Shot in the arm for vaccine research as Gates gives $6bn

washington

Bill Gates, the chairman of Microsoft, last week announced that he has given an additional $6 billion to the Bill and Melinda Gates Foundation, the billionaire's charitable trust.

Some of the money is likely to be spent on research to develop vaccines for diseases including malaria, AIDS and tuberculosis. The foundation also aims to speed up access to existing vaccines, particularly in the developing world.

The $6 billion donation brings the value of the philanthropy to $17.1 billion, making it the largest in the United States. Earlier this year, the foundation gave $75 million to vaccine research.

US Army funds institute of ‘creative technologies’

san diego

The US Army has awarded $45 million over five years to a new Institute of Creative Technologies at the University of Southern California (USC) in Los Angeles.

The institute will develop training programmes involving artificial intelligence, virtual reality and computer simulation. It will involve researchers from several USC departments, and will work with entertainment companies to create training programmes that provide ‘verisimilitude’, a quality or state of appearing to be true, USC says. Within five years, USC hopes to have 200 researchers working at the institute, which will be located near Marina del Rey in Los Angeles.

Former CIA boss rapped for lapse in security

washington

John Deutch, the former head of the US Central Intelligence Agency who now teaches at the Massachusetts Institute of Technology, has been stripped of his CIA security clearance after admitting that he had kept classified files on an unsecured home computer.

The action apparently reflects the eagerness of the Clinton administration to appear even-handed in security matters. Groups representing Chinese-American scientists have complained that Wen Ho Lee, a former scientist at the Los Alamos nuclear weapons laboratory in New Mexico, was treated unfairly when he was sacked for careless handling of classified files.

Deutch's own careless handling of such files when he directed the CIA came to light after he was appointed earlier this year by Bill Richardson, the energy secretary, to head a commission on the Los Alamos affair. His appointment was discreetly withdrawn when it emerged that classified files had been found on Deutch's home computer just after he left the agency in 1996.

Academy OKs EPA research on particulates

washington

More than a year after it recommended a large increase in US government research on the health effects of airborne particulate matter, a National Academy of Sciences panel has reported that the US Congress and Environmental Protection Agency (EPA) have risen to the task.

Following the panel's call for a 13-year, $440 million research programme into particulate matter (see Nature 392, 642; 1998), Congress has increased funding, with a request for $61 million next year, and the EPA has improved the scientific content of its particulate-matter monitoring programme. Despite the uncertainty surrounding a recent court ruling questioning the legality of the EPA's air particulate regulations, the panel holds the strong view that the research programme into particulate matter “should continue to move forward expeditiously”.

Wiesel to head frontier science programme

munich

Torsten Wiesel, the former president of Rockefeller University in New York who won a Nobel prize in 1981 for his work on the physiology of vision, has been appointed secretary-general of the Human Frontier Science Programme. The programme supports intercontinental and interdisciplinary research in neuroscience and molecular biology.

Wiesel, 75, retired from Rockefeller last year. He will begin his three-year stint at the programme next April. One of his tasks will be to expand the programme's international funding base: at present, Japan pays 80 per cent of its costs (see Nature 399, 398; 1999).
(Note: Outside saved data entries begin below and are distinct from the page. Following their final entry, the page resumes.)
open RoundTrip in
theorem RoundTrip.axchg (d : BitVec 7) (o : BitVec 7) (h : BitVec 6) (byp : Bool) (ea : Bool) (opnd : BitVec 7) (width : BitVec 2) (scalar : Bool) (eo : Bool) : Statement (.axchg d o h byp ea opnd width scalar eo) := by
  intro hw
  refine ⟨?_, ?_⟩
  · show decode (0x24#6 ++ d ++ o ++ h ++ 8#4 ++ BitVec.ofBool byp ++ BitVec.ofBool ea) (opnd ++ 0#7 ++ width ++ BitVec.ofBool scalar ++ BitVec.ofBool eo ++ 0#14) = .ok (.axchg d o h byp ea opnd width scalar eo)
    rw [decode_24 _ _ (by simp (disch := decide) only [ext_high, Nat.reduceSub, ext_all])]
    simp (disch := decide) only [dec24, fld, bit, ext_low, ext_high, bit_low, bit_high, ext_all, bit_ofBool, Nat.reduceSub, BitVec.reduceToNat]
    exact checked_ok _ _ ⟨(and_append_zero (m := 31) (n := 1) _ _ _ (and_append_zero (m := 30) (n := 1) _ _ _ (and_append_zero (m := 26) (n := 4) _ _ _ (and_append_zero (m := 20) (n := 6) _ _ _ (and_append_zero (m := 13) (n := 7) _ _ _ (and_append_zero (m := 6) (n := 7) _ _ _ (BitVec.and_zero) (BitVec.and_zero)) (BitVec.and_zero)) (BitVec.and_zero)) (BitVec.and_zero)) (BitVec.and_zero)) (BitVec.and_zero)), (and_append_zero (m := 18) (n := 14) _ _ _ (and_append_zero (m := 17) (n := 1) _ _ _ (and_append_zero (m := 16) (n := 1) _ _ _ (and_append_zero (m := 14) (n := 2) _ _ _ (and_append_zero (m := 7) (n := 7) _ _ _ (BitVec.and_zero) (BitVec.zero_and)) (BitVec.and_zero)) (BitVec.and_zero)) (BitVec.and_zero)) (BitVec.zero_and))⟩
  · show isLong (0x24#6 ++ d ++ o ++ h ++ 8#4 ++ BitVec.ofBool byp ++ BitVec.ofBool ea) = true
    simp (disch := decide) only [isLong, fld, ext_low, ext_high, ext_all, Nat.reduceSub, Nat.reduceLT, decide_true, decide_false, BitVec.reduceToNat]

open RoundTrip in
theorem RoundTrip.acas (d : BitVec 7) (o : BitVec 7) (h : BitVec 6) (byp : Bool) (ea : Bool) (opnd : BitVec 7) (cmp : BitVec 7) (width : BitVec 2) (scalar : Bool) (eo : Bool) (ec : Bool) : Statement (.acas d o h byp ea opnd cmp width scalar eo ec) := by
  intro hw
  refine ⟨?_, ?_⟩
  · show decode (0x24#6 ++ d ++ o ++ h ++ 9#4 ++ BitVec.ofBool byp ++ BitVec.ofBool ea) (opnd ++ cmp ++ width ++ BitVec.ofBool scalar ++ BitVec.ofBool eo ++ BitVec.ofBool ec ++ 0#13) = .ok (.acas d o h byp ea opnd cmp width scalar eo ec)
    rw [decode_24 _ _ (by simp (disch := decide) only [ext_high, Nat.reduceSub, ext_all])]
    simp (disch := decide) only [dec24, fld, bit, ext_low, ext_high, bit_low, bit_high, ext_all, bit_ofBool, Nat.reduceSub, BitVec.reduceToNat]
    exact checked_ok _ _ ⟨(and_append_zero (m := 31) (n := 1) _ _ _ (and_append_zero (m := 30) (n := 1) _ _ _ (and_append_zero (m := 26) (n := 4) _ _ _ (and_append_zero (m := 20) (n := 6) _ _ _ (and_append_zero (m := 13) (n := 7) _ _ _ (and_append_zero (m := 6) (n := 7) _ _ _ (BitVec.and_zero) (BitVec.and_zero)) (BitVec.and_zero)) (BitVec.and_zero)) (BitVec.and_zero)) (BitVec.and_zero)) (BitVec.and_zero)), (and_append_zero (m := 19) (n := 13) _ _ _ (and_append_zero (m := 18) (n := 1) _ _ _ (and_append_zero (m := 17) (n := 1) _ _ _ (and_append_zero (m := 16) (n := 1) _ _ _ (and_append_zero (m := 14) (n := 2) _ _ _ (and_append_zero (m := 7) (n := 7) _ _ _ (BitVec.and_zero) (BitVec.and_zero)) (BitVec.and_zero)) (BitVec.and_zero)) (BitVec.and_zero)) (BitVec.and_zero)) (BitVec.zero_and))⟩
  · show isLong (0x24#6 ++ d ++ o ++ h ++ 9#4 ++ BitVec.ofBool byp ++ BitVec.ofBool ea) = true
    simp (disch := decide) only [isLong, fld, ext_low, ext_high, ext_all, Nat.reduceSub, Nat.reduceLT, decide_true, decide_false, BitVec.reduceToNat]
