/-- Settles O46: each step at the case the clause names; a team keeps its entry through its restore (`rehouse_listed`). -/
theorem preemptionSteps : Obligations.PreemptionSteps := by
  unfold Obligations.PreemptionSteps
  intro s team t l held launch
  refine ⟨exec_preemptionRequest_halts held launch, fun halting unsaved going rest => ?_, fun saved unsealed mapped free => ?_,
    fun saved unsealed unmapped => ?_, fun core saved isSealed spot fits => ?_⟩
  · rw [exec_teamSave_halting held launch halting unsaved going rest]
    exact ⟨fun busy => if_pos (by simp [busy]), fun quiet unit free => by simp [quiet, free],
      fun quiet full closing => by simp [quiet, full, closing]⟩
  · rw [exec_saveSeal_saved held launch saved unsealed, withUnits_ready team _ mapped free]
    exact ⟨fun done => ⟨sealIfSettled team s, rfl, sealIfSettled_settled held done⟩, fun waits => by rw [sealIfSettled_unsettled waits]⟩
  · rw [exec_saveSeal_saved held launch saved unsealed, withUnits_faults team _ unmapped]
  · rw [exec_teamRestore_fits held launch saved isSealed spot fits]
    refine ⟨fun mapped clean => ?_, fun mapped va => readBlock_poisoned team _ mapped, readBlock_faults team _⟩
    obtain ⟨t', stands⟩ := restoreTeam_team core l held
    exact ⟨_, t', readBlock_ready team _ mapped clean, stands⟩

end Sys2Proof.Machine
end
Police probe 1953 death in nerve-gas tests

london

British police have launched a criminal investigation into the death of aircraftman Ronald Maddison following nerve-gas tests at the Porton Down chemical warfare centre in 1953.

The inquiry began after Wiltshire police received complaints from a former serviceman who participated in tests. Documents from the centre suggest that Maddison died in an experiment to determine how much of the nerve gas Sarin was needed to penetrate a military uniform. It is also alleged that servicemen were tricked into taking part in the tests — being told the research was into a cure for the common cold.

The chairman of the House of Commons defence select committee warned last week that senior ministers were not properly informed about aspects of the current work at Porton Down.

Cave paintings off limits for maintenance work

paris

Scientists and others will be excluded from the Lascaux caves in southern France, renowned for their prehistoric paintings, for at least a year while workers retune the systems monitoring the microclimate.

The Lascaux site, near Montignac, was closed to the public in 1963, but since then scientists or other important visitors have been permitted into the caves five days a week. Before its closure, the site received as many as 1,800 visitors a day. But the excess carbon dioxide created by so much traffic began to cause deterioration in the wall paintings, which date back 15,000 to 17,000 years.

The retuning of the monitoring system is expected to take more than a year. Only two workers will be allowed in at a time to reset the systems that filter the air and maintain the temperature and humidity. Lascaux, which is the most well known of 130 prehistoric caves scattered across southwestern France, was discovered in 1940.